*What to work on*: Extract from the entries below, exactly as given, only the lines from the line containing "decide (s.get Reg.STBY_STAT_STATE = 5)" to the line containing "let lvec := if", both lines included.
======== Source material
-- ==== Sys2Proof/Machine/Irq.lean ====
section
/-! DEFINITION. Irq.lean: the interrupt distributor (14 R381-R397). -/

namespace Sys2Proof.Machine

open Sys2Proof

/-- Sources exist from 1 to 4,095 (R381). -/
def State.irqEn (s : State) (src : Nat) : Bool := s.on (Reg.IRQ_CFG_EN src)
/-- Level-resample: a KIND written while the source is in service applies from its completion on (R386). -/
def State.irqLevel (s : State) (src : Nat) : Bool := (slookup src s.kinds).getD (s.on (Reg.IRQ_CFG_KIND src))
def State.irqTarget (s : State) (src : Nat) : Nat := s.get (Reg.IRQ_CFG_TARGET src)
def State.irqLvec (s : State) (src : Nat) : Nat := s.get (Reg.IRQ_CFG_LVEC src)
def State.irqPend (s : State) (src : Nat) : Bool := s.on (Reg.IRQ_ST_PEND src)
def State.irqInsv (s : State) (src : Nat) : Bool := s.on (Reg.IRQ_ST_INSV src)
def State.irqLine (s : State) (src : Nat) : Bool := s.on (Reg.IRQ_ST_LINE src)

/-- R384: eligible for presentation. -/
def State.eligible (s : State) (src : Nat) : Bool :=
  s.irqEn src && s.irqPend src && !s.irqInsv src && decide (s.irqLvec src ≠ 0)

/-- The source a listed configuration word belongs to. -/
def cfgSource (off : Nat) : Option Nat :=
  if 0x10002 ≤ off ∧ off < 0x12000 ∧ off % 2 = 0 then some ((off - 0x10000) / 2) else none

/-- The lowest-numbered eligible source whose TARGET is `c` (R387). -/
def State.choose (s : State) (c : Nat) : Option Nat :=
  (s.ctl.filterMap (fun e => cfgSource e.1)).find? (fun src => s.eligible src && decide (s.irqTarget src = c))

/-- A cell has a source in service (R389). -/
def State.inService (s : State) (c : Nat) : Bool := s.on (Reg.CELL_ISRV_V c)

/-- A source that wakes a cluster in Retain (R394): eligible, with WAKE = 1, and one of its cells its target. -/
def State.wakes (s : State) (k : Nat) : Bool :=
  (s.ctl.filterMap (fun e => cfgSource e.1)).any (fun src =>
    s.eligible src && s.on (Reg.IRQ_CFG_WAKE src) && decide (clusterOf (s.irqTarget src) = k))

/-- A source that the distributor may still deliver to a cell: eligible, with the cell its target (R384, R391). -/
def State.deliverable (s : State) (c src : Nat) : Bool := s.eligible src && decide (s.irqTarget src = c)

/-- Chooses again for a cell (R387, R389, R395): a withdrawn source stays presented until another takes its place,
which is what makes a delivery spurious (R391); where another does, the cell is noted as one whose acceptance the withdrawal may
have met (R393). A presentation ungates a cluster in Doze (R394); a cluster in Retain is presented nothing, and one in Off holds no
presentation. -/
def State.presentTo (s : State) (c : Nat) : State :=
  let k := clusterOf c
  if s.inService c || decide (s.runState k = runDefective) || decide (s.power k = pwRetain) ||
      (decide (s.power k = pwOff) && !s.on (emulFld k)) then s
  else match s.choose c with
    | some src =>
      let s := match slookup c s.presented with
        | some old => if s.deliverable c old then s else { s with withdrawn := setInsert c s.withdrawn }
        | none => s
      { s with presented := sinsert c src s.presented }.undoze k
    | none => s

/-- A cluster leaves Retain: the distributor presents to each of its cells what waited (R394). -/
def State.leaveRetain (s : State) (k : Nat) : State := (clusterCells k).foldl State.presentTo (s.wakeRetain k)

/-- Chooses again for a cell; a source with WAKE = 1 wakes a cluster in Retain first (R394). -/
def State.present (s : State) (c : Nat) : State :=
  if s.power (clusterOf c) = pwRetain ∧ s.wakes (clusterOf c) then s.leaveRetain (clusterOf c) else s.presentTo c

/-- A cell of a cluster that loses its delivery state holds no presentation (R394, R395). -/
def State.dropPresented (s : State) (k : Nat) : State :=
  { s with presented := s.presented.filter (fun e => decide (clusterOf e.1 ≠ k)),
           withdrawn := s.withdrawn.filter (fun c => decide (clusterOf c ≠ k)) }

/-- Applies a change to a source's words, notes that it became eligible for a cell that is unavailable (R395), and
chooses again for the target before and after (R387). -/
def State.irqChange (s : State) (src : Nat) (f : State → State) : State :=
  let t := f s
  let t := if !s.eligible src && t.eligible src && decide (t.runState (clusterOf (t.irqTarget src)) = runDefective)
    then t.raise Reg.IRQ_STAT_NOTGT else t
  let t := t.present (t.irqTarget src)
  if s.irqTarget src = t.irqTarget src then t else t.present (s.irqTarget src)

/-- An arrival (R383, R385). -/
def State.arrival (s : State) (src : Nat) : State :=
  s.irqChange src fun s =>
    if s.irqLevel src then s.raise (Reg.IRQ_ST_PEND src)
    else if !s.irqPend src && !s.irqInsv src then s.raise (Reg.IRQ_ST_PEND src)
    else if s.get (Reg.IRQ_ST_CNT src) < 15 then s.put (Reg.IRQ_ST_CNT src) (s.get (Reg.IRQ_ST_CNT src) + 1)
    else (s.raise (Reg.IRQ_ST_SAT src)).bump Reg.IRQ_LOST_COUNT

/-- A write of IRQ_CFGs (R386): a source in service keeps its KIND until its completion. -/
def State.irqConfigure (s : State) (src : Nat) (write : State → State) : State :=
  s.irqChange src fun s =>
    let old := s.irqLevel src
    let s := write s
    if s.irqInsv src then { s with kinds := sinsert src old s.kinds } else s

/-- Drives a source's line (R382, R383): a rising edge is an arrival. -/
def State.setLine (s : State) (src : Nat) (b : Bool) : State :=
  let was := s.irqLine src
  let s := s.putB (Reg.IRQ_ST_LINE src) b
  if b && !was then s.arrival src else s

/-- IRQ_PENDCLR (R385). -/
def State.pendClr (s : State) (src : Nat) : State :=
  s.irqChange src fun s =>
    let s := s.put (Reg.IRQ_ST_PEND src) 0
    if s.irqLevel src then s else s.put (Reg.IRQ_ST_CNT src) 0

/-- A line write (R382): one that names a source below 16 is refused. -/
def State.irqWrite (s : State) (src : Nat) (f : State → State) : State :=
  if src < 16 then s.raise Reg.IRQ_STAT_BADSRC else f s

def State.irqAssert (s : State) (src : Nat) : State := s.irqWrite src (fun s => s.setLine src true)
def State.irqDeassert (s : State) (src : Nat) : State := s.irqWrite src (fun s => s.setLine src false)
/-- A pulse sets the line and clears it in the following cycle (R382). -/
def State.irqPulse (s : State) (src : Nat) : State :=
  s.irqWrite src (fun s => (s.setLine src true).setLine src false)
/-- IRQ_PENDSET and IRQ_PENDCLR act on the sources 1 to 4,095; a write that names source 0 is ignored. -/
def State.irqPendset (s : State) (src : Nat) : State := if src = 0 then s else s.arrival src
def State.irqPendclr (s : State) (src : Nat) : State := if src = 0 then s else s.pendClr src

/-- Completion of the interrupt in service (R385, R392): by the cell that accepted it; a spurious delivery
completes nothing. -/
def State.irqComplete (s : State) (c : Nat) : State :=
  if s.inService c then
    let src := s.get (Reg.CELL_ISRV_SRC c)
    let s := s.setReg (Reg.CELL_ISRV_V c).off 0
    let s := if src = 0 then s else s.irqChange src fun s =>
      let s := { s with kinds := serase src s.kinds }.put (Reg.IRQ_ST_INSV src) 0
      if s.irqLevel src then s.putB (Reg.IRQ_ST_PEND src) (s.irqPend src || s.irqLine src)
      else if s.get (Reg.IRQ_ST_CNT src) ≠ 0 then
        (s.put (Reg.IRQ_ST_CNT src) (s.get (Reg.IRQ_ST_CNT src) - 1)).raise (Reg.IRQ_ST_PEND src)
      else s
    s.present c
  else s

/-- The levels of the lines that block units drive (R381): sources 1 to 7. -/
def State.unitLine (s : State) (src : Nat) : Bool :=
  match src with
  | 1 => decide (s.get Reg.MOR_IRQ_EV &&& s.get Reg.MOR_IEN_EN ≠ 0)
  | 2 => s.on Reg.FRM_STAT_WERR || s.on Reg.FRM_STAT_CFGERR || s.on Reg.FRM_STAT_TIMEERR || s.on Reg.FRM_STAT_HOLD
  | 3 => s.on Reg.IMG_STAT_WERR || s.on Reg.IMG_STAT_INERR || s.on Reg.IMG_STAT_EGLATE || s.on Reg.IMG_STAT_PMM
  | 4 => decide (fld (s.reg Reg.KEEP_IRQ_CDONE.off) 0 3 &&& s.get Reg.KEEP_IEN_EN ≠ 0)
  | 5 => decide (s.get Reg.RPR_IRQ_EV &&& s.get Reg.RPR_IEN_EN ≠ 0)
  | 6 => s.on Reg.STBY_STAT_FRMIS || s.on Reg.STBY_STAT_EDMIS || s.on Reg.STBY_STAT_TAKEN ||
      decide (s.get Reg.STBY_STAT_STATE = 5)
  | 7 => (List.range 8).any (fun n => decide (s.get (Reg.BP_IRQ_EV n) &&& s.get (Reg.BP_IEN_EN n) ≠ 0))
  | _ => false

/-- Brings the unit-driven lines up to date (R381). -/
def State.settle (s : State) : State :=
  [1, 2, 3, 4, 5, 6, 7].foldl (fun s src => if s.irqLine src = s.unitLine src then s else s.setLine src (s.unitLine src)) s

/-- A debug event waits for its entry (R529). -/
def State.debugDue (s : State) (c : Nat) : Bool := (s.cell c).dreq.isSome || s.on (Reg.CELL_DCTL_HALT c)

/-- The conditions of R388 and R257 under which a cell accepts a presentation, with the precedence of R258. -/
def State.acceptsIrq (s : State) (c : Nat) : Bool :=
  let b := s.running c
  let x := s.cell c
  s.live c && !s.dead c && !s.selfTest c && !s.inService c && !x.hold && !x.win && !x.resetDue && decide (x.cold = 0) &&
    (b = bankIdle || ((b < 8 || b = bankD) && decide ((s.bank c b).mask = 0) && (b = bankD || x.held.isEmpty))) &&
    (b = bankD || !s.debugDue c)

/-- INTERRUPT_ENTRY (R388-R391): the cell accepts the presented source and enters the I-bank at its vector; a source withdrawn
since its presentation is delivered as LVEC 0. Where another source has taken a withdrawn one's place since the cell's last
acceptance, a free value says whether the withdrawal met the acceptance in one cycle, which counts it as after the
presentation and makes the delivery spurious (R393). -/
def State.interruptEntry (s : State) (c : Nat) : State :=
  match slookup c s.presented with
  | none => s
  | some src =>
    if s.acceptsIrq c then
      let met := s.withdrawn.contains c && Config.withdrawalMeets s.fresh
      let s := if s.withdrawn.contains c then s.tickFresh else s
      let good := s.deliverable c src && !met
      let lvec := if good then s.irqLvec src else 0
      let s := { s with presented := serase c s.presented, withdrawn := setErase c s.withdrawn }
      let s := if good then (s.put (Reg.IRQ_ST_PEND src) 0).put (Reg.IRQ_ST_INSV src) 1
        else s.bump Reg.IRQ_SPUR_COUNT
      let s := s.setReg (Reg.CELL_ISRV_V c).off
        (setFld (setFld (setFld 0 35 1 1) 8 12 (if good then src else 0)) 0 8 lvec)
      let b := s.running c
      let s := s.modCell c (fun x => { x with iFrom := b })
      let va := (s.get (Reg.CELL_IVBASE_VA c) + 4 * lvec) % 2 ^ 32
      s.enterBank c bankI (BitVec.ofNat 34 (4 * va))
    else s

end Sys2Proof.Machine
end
================
*Task response*:
      decide (s.get Reg.STBY_STAT_STATE = 5)
  | 7 => (List.range 8).any (fun n => decide (s.get (Reg.BP_IRQ_EV n) &&& s.get (Reg.BP_IEN_EN n) ≠ 0))
  | _ => false

/-- Brings the unit-driven lines up to date (R381). -/
def State.settle (s : State) : State :=
  [1, 2, 3, 4, 5, 6, 7].foldl (fun s src => if s.irqLine src = s.unitLine src then s else s.setLine src (s.unitLine src)) s

/-- A debug event waits for its entry (R529). -/
def State.debugDue (s : State) (c : Nat) : Bool := (s.cell c).dreq.isSome || s.on (Reg.CELL_DCTL_HALT c)

/-- The conditions of R388 and R257 under which a cell accepts a presentation, with the precedence of R258. -/
def State.acceptsIrq (s : State) (c : Nat) : Bool :=
  let b := s.running c
  let x := s.cell c
  s.live c && !s.dead c && !s.selfTest c && !s.inService c && !x.hold && !x.win && !x.resetDue && decide (x.cold = 0) &&
    (b = bankIdle || ((b < 8 || b = bankD) && decide ((s.bank c b).mask = 0) && (b = bankD || x.held.isEmpty))) &&
    (b = bankD || !s.debugDue c)

/-- INTERRUPT_ENTRY (R388-R391): the cell accepts the presented source and enters the I-bank at its vector; a source withdrawn
since its presentation is delivered as LVEC 0. Where another source has taken a withdrawn one's place since the cell's last
acceptance, a free value says whether the withdrawal met the acceptance in one cycle, which counts it as after the
presentation and makes the delivery spurious (R393). -/
def State.interruptEntry (s : State) (c : Nat) : State :=
  match slookup c s.presented with
  | none => s
  | some src =>
    if s.acceptsIrq c then
      let met := s.withdrawn.contains c && Config.withdrawalMeets s.fresh
      let s := if s.withdrawn.contains c then s.tickFresh else s
      let good := s.deliverable c src && !met
      let lvec := if good then s.irqLvec src else 0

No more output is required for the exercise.